Chapter Five
The reality of our first dinner at sea bore no resemblance whatsoever to my romantic vision. I had seen us relaxing on deck as the Reward rocked gently at anchor in a turquoise bay. The baby Weber barbeque kettle would be smoking in the stern while we sipped our wine and watched a magical sunset. Of course, we would be tired from our day of fishing, but it would be a satisfying weariness; a great sense of accomplishment. We would gaze into each other’s eyes and share a silent certainty that we were both feeling very grateful for our life together.

The truth was that Wes had not even finished pulling the gear until almost dusk. He filleted the cod we had caught earlier and handed me two chunks of white fish that I was expected to turn into a meal. He set the Reward on course for anchorage at full speed ahead and as we began to plunge and roll about, he went into the fish hold to ice the catch from the evening bite. We had managed to pull six more fish aboard that afternoon, though none were as fat as the first one.

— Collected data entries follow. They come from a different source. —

/-- A write to CL_CPL_FENCE is discarded unless the handle names a live fence of this client; else it sets CPL_FENCE_VALID; the
fence's destruction clears that, and with it at 0 a reply updates no fence (R161). -/
def Obligations.CompletionFenceRule : Prop :=
  (∀ (s : State) (c v : Nat), s.HostOpen → c < Config.clients → s.writable (0x800048 + 256 * c) = true →
    let h := v % 2 ^ 17
    ((∃ f, Tab.find? h s.fences = some f ∧ f.creator = c) → Runs (.cplFenceWrite c v) s fun t =>
      t.get .CL_CPL_FENCE c = h ∧ t.get .CL_CPL_FENCE_VALID c = 1 ∧
      KeepsBlock (fun f => f == .CL_CPL_FENCE || f == .CL_CPL_FENCE_VALID) c s t) ∧
    ((∀ f, Tab.find? h s.fences = some f → f.creator ≠ c) →
      Runs (.cplFenceWrite c v) s (KeepsBlock (fun _ => false) c s))) ∧
  (∀ (s : State) (h : Nat) (f : Fence), Tab.find? h s.fences = some f → s.get .CL_CPL_FENCE f.creator = h →
    (s.destroyFence h).get .CL_CPL_FENCE_VALID f.creator = 0 ∧ Tab.find? h (s.destroyFence h).fences = none) ∧
  ∀ (s : State) (id : Nat) (p : Pkt) (r : Reply), s.pkt? id = some p → s.get .CL_CPL_FENCE_VALID p.client = 0 →
    (s.complete id r).fences = s.fences

/-! ## Any register (R7, R9, R10, R14, R15, R125, R138, R148, R531) -/

/-- Writes of registers: an interrupt enable that rises over a set bit signals (R531); a write that R125 keeps out changes nothing, and
one that finds the BARs closed is an Unsupported Request, reported in AER (R148); an unaligned or narrow one sets BAD_ACCESS (R138);
LOCK holds PRECLEAR and is never cleared (R10); RW takes the value and RW1C clears bits (R9). RESYNC of a stream of the sending side
empties its backlog (R390); CLEAN_EIGHTHS moves only an idle unit's boundary over clean granules (R303). -/
def Obligations.RegisterWritesComplete : Prop :=
  (∀ (s : State) (v : Nat), s.HostOpen → ∀ e ∈ enables, s.writable e.1 = true → Runs (.irqEnableWrite e.1 v) s fun t =>
    t.get e.2.2.1 e.2.2.2.1 = v % 2 ^ e.2.2.2.2.1 ∧
    (Num.clearBits (v % 2 ^ e.2.2.2.2.1) (s.get e.2.2.1 e.2.2.2.1) &&& s.get e.2.1 e.2.2.2.1 ≠ 0 →
      Signalled s t e.2.2.2.2.2)) ∧
  (∀ (s : State) (bar off width v : Nat), s.barsReached = true → bar ≠ 6 → off < barSize bar →
    (s.barsOpen = false → Runs (.registerWrite bar off width v) s fun t => t.cfg.uncStatus = s.cfg.uncStatus ||| 2 ^ 20 ∧
      RegsBut (fun _ => false) 0 s t ∧ t.dram = s.dram ∧ t.packets = s.packets ∧ t.msixTable = s.msixTable) ∧
    (s.barsOpen = true → bar = 0 → width = 4 → off % 4 = 0 → s.writable off = false →
      Runs (.registerWrite bar off width v) s (KeepsBlock (fun _ => false) 0 s)) ∧
    (s.barsOpen = true → (width ≠ 4 ∧ width ≠ 8) ∨ off % width ≠ 0 → Runs (.registerWrite bar off width v) s fun t =>
      t.get .GCTL_LINK_ERR = s.get .GCTL_LINK_ERR ||| 16 ∧ KeepsBlock (· == .GCTL_LINK_ERR) 0 s t)) ∧
  (∀ (s : State) (v : Nat), s.HostOpen → v < 2 ^ 32 →
    (s.writable 0x30400 = true → Runs (.registerWrite 0 0x30400 4 v) s fun t =>
      t.get .SOOT_PRECLEAR = (if s.get .SOOT_LOCK = 0 then v % 2 else s.get .SOOT_PRECLEAR) ∧
      t.get .SOOT_LOCK = (if v.testBit 31 then 1 else s.get .SOOT_LOCK)) ∧
    (s.writable 0x104 = true → Runs (.registerWrite 0 0x104 4 v) s fun t => t.get .LINK_LANE_ERR_LIMIT = v / 256 % 256 ∧
      t.get .LINK_AUTO_WIDTH = v % 2 ∧ KeepsBlock (fun f => f == .LINK_LANE_ERR_LIMIT || f == .LINK_AUTO_WIDTH) 0 s t) ∧
    (s.writable 0x110 = true → Runs (.registerWrite 0 0x110 4 v) s fun t =>
      t.get .GCTL_LINK_ERR = Num.clearBits (s.get .GCTL_LINK_ERR) (v % 32) ∧ KeepsBlock (· == .GCTL_LINK_ERR) 0 s t) ∧
    (∀ k st m, k < Config.streams → s.writable (0x91000 + 16 * k) = true → v.testBit 31 = true → s.get .MS_SIDE k = 1 →
      s.stream? k = some st → st.mirror = some m → Runs (.mirrorResyncWrite k v) s fun t =>
        ∃ x n, t.stream? k = some x ∧ x.mirror = some n ∧ n.resync = true ∧ n.w = 0 ∧ n.items = []) ∧
    (s.writable 0xC0000 = true →
      let idle := s.objects = [] ∧ s.loads = [] ∧ s.streams = [] ∧ s.get .SOOT_SCRUB_BUSY = 0
      let clean := ISet.meets (s.cleanEnd / 64) (v % 8 * s.eighth / 64) s.soot = false ∨ v % 8 ≤ s.get .CLEAN_EIGHTHS
      (1 ≤ v % 8 ∧ v % 8 ≤ 4 ∧ idle ∧ clean → Runs (.cleanEighthsWrite v) s fun t => t.get .CLEAN_EIGHTHS = v % 8) ∧
      (¬(1 ≤ v % 8 ∧ v % 8 ≤ 4 ∧ idle ∧ clean) → Runs (.cleanEighthsWrite v) s (KeepsBlock (fun _ => false) 0 s))))

/-- Reads: a full read returns the word and clears its RC fields and nothing else (R9); the low half of a 64-bit register keeps
the high half for the read that follows (R15); closed BARs answer Unsupported Request and report it (R148); a read across 8 bytes is
aborted and a narrower one changes nothing, a partial write changes only GCTL_LINK_ERR (R14, R138); a TLP found in error is discarded
and reported in AER (R148; the bits' places: log entry 83); a request outside every BAR is an Unsupported Request (R148). -/
def Obligations.RegisterReadsComplete : Prop :=
  (∀ (s : State) (off : Nat), s.HostOpen → off < 2 ^ 24 → off % 4 = 0 →
    let rc := fun (f : Field) (i : Nat) => ∃ r ∈ rowsAt off, r.1.acc = .rc ∧ r.1.field = f ∧ r.2.1 = i
    let cleared := fun t : State =>
      (∀ f i, rc f i → s.clockIsLost (blockClock off) = false → s.readsReset off = false → t.get f i = 0) ∧
      (∀ f i, settleFields f = false → ¬rc f i → t.get f i = s.get f i)
    (isHigh off = false → Runs (.registerReadClear 0 off 4) s fun t => Sent s t (.readData 0 off (s.readWord off)) ∧ cleared t) ∧
    (off % 8 = 0 → Runs (.registerReadClear 0 off 8) s fun t =>
      Sent s t (.readData 0 off (s.readWord off + 2 ^ 32 * s.readWord (off + 4)))) ∧
    (isLow off = true → isHigh off = false → Runs (.shadowLowRead off) s fun t =>
      Sent s t (.readData 0 off (s.readWord off)) ∧ t.shadowOwner = some off ∧ t.shadowWord = some (s.readWord (off + 4))) ∧
    (isHigh off = true →
      (∀ w, s.shadowOwner = some (off - 4) → s.shadowWord = some w → Runs (.shadowHighRead off) s fun t =>
        Sent s t (.readData 0 off w) ∧ t.shadowWord = none) ∧
      (s.shadowOwner ≠ some (off - 4) ∨ s.shadowWord = none → Runs (.shadowHighRead off) s fun t =>
        Sent s t (.readData 0 off (s.readWord off))))) ∧
  (∀ (s : State) (off : Nat), s.barsReached = true → s.barsOpen = false → off < 2 ^ 24 → off % 4 = 0 →
    Runs (.registerReadClear 0 off 4) s fun t => Sent s t (.unsupported off) ∧
      t.cfg.uncStatus = s.cfg.uncStatus ||| 2 ^ 20 ∧ RegsBut (fun _ => false) 0 s t) ∧
  ((∀ (s : State) (bar off bytes be : Nat), s.HostOpen → bar ≠ 6 → off < barSize bar → bytes ≠ 0 →
    let full := (bytes = 4 ∨ bytes = 8) ∧ off % bytes = 0 ∧ be % 2 ^ bytes = 2 ^ bytes - 1
    (¬full → Runs (.badBarAccess bar true off bytes be none) s fun t =>
      t.get .GCTL_LINK_ERR = s.get .GCTL_LINK_ERR ||| 16 ∧ KeepsBlock (· == .GCTL_LINK_ERR) 0 s t) ∧
    (8 < off % 8 + bytes → Runs (.badBarAccess bar false off bytes be none) s fun t =>
      t.get .GCTL_LINK_ERR = s.get .GCTL_LINK_ERR ||| 16 ∧ t.cfg.uncStatus = s.cfg.uncStatus ||| 2 ^ 15 ∧
      Sent s t (.completerAbort off)) ∧
    (off % 8 + bytes ≤ 8 → ¬full → Runs (.badBarAccess bar false off bytes be none) s fun t =>
      (∃ bs : Bytes, Sent s t (.readBytes bar off bs) ∧ bs.length = bytes ∧
        ∀ i, i < bytes → bs.getD i 0#8 = if be.testBit i then s.barByte bar (off + i) else 0#8) ∧
      KeepsBlock (fun _ => false) 0 s t)) ∧
   (∀ (s : State) (bar off bytes be : Nat) (write : Bool) (e : TlpFault), s.barsReached = true → bar ≠ 6 → off < barSize bar →
     bytes ≠ 0 → (e = .poisoned → write = true) → (e = .ecrc → s.cfg.ecrcCheck = true) →
     Runs (.badBarAccess bar write off bytes be (some e)) s fun t =>
       t.cfg.uncStatus = s.cfg.uncStatus ||| 2 ^ TlpFault.bit e ∧ RegsBut (fun _ => false) 0 s t ∧ t.packets = s.packets ∧
       t.dram = s.dram ∧ (e = .outside → write = false → Sent s t (.unsupported off))))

I stood in front of the sink and looked at the cast iron skillet that was wedged into it. It was caked with dried egg and sausage grease from Wes’ breakfast. I held the fish fillets in one hand, braced my feet on either side of the narrow aisle, and poured warm water from the tea kettle over the skillet. I put the kettle back into its secure corner of the stove, and tried to scrub the crustiness from the fry pan with one hand and an SOS pad. I gave the pump one push to rinse, but the cold water just seemed to congeal the grease and I made very little headway. To this day, I am grateful every time I turn a faucet handle and hot water pours directly from the spigot in unlimited amounts. Most folks think I am deprived because I have no dishwashing machine, while I am joyful just to put both hands in a sink full of hot and soapy dishwater.

Wes came up from below and saw my struggle. He grabbed the skillet, carried it outside, leaned over the rail when Reward rolled to port, and scoured it quickly in the rushing pressure of the passing seawater. It sizzled when he set it on the stove top to dry and it rusted as it warmed.

“Just wipe it out with a paper towel from now on,” he told me. “It will season itself. Don’t try to wash it.”

I dug the bottle of corn oil out from under the bench storage and poured some in the pan. I cranked up the stove’s carburetor and when the oil was hot, I dropped in the fish. Having two hands to work with, then, I managed to open a can of peas and dump them into a small sauce pan which I wedged in the remaining space on the two foot square stove. It took us about an hour to run to the with Wes keeping watch as the gray skies turned to darkness. We ate the soggy, tasteless fish and luke-warm peas as quickly as we could, before the food could go flying from our paper plates. Most of my peas actually did roll onto the cabin floor, but Cleo was quick to snap them up with boundless gratitude.

Now, five years later, I was rolling along that same floor, underwater and terribly afraid, as Reward was diving beneath the weight of the monster wave that I had invited in. The romantic framework that I had refused to relinquish was washing away completely. I clutched at some way of placing blame or organizing my thoughts into some reasonable acceptance of my final moments in this lifetime.

I had argued vehemently against making that final tuna trip. I wanted the extra time to get ready for crab season without the perpetual pressure that the opening day deadline always exerted. I even dreamed about taking a few days off just to play; sleeping in late and walking on the beach with Cleo. The competitive energy that raged in Wes’ deepest nature would not allow him to stay ashore when there were still tons of fish swimming nearby. If Cool Pete or Crazy Paddy brought in a few ton more than we did, he felt somehow diminished in the entire scheme of things. I could not prevail against such power as that. So there we were, awash in a monstrous Pacific Storm that was about to splinter us one way or another. The ocean comer broke over the entire cabin with full force upon our bow, driving the Reward ever deeper into the sea.

As my body floated freely in the cabin aisle, I reached that state of pure weightlessness that comes at an apex; a tipping point where a commitment is finally made. I realized that the ocean was my mother and I smiled. Seawater rushed into my mouth and I received it with complete willingness to fall back into the womb. My whole life could begin again and I was flooded with the warmth of possibilities. The visions swirled in brilliant colors through my mind, but there I was; doing everything I had already done!

How different things might have been if I had resisted the passion that drew me instantly to Norman Wesley Holck. But I fell into his arms again and gave my life over to the mission of trying to bring him joy. His tender beauty and the innocence of his intentions lured me as surely as a shiny anchovy would catch a hungry Salmon. I could feel the gravity of his need and it pulled me almost inside out with its incredible power. My attraction to him vibrated with an urgency that drove me to the edges of my sanity and made me stronger than I really was. He was like adrenaline gushing through me and enabling me to do great deeds and endure tremendous hardships in moments of dire necessity. That first night of our first Salmon trip together, I climbed up and fell into my bunk, with an exhaustion that crushed the breath out of my soul.